Exercise directions —
In which lines of the data does the string "addrField" appear? Copy every one.

Dataset excerpts:

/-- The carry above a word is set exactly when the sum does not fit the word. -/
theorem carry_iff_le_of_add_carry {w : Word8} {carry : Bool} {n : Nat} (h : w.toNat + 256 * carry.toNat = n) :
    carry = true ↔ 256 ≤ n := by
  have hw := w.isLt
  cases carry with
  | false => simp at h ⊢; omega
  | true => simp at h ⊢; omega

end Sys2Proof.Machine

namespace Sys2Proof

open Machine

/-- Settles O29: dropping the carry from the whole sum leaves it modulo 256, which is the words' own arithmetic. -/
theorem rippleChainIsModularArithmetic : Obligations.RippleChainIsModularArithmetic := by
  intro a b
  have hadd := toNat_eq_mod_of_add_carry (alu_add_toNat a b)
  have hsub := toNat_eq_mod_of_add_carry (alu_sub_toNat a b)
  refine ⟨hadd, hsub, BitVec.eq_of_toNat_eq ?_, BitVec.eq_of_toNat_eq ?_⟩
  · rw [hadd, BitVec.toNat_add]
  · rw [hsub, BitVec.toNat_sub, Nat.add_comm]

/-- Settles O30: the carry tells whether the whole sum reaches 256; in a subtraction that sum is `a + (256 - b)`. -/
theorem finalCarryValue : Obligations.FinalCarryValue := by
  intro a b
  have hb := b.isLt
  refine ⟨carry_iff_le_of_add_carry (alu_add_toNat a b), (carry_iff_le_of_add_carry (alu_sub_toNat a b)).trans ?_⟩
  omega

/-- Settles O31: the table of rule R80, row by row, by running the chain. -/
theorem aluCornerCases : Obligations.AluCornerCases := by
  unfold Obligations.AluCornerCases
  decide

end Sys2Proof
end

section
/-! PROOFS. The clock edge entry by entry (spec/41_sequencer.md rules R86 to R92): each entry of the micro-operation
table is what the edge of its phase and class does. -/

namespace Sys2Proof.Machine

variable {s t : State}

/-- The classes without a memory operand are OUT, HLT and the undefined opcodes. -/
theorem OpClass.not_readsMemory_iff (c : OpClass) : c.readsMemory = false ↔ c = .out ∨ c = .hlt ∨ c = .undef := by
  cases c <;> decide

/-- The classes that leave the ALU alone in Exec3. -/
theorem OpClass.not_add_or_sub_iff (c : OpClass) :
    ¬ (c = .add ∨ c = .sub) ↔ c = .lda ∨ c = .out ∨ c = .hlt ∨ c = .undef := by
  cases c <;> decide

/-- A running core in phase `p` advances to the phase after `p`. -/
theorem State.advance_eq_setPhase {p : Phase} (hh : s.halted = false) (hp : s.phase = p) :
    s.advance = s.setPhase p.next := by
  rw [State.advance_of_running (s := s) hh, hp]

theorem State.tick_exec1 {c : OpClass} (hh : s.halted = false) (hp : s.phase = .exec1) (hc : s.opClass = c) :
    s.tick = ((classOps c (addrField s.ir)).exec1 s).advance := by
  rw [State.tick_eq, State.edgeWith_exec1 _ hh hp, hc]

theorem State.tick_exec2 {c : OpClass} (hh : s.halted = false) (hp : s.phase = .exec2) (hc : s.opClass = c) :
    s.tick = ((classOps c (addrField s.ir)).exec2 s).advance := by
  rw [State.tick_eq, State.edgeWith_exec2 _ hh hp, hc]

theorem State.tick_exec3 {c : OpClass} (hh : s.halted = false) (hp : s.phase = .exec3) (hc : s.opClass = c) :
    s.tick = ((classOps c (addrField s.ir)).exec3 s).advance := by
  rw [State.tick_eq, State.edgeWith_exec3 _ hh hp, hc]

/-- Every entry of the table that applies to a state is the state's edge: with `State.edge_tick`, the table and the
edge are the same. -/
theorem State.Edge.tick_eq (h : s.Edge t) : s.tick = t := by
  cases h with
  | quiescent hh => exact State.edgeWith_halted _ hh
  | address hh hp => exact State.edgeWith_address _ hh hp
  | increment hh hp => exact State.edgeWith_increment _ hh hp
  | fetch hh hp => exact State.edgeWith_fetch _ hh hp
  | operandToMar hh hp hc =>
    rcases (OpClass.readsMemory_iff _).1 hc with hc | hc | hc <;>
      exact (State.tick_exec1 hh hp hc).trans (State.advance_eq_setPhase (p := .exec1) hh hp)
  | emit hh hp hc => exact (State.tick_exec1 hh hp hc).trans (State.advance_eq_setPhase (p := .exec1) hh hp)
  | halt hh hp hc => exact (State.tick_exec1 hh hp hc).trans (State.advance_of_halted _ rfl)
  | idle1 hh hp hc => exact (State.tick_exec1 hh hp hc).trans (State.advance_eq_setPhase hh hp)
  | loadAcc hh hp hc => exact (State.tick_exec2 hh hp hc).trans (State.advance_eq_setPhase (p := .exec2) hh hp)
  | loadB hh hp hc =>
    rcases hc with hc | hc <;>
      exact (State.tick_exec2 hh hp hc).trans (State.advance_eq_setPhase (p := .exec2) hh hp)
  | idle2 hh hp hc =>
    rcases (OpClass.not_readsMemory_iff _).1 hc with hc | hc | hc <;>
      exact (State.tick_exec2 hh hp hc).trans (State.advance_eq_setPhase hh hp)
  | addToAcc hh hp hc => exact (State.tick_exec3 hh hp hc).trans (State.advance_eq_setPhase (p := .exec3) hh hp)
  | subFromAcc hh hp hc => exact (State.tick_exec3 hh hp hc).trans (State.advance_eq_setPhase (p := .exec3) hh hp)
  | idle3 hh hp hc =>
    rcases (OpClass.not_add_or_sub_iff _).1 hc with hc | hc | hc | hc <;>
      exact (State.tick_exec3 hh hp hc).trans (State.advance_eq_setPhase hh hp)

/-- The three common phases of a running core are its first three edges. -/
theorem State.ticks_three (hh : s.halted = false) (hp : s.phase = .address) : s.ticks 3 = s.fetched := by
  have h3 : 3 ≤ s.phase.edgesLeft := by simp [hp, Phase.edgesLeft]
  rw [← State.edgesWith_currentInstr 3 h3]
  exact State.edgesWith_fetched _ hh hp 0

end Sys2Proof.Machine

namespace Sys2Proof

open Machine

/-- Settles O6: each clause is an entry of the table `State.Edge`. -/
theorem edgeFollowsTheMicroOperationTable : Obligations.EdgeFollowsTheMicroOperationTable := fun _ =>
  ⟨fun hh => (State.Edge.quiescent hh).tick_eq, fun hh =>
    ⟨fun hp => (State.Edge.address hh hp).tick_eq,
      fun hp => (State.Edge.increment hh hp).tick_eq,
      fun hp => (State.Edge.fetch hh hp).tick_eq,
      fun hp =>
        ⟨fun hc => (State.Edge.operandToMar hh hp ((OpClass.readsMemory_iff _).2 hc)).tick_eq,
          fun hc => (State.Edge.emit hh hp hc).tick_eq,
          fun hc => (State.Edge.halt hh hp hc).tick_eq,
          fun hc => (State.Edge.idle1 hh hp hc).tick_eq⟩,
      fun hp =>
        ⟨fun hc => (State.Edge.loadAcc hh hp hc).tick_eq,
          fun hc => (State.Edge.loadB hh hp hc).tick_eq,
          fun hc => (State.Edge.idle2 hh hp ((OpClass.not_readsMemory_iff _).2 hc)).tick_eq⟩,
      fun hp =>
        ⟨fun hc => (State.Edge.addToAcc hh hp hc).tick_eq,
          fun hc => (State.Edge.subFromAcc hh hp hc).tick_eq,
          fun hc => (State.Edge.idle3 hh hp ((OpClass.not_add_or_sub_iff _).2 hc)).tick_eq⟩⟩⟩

Response to the task —
    s.tick = ((classOps c (addrField s.ir)).exec1 s).advance := by
    s.tick = ((classOps c (addrField s.ir)).exec2 s).advance := by
    s.tick = ((classOps c (addrField s.ir)).exec3 s).advance := by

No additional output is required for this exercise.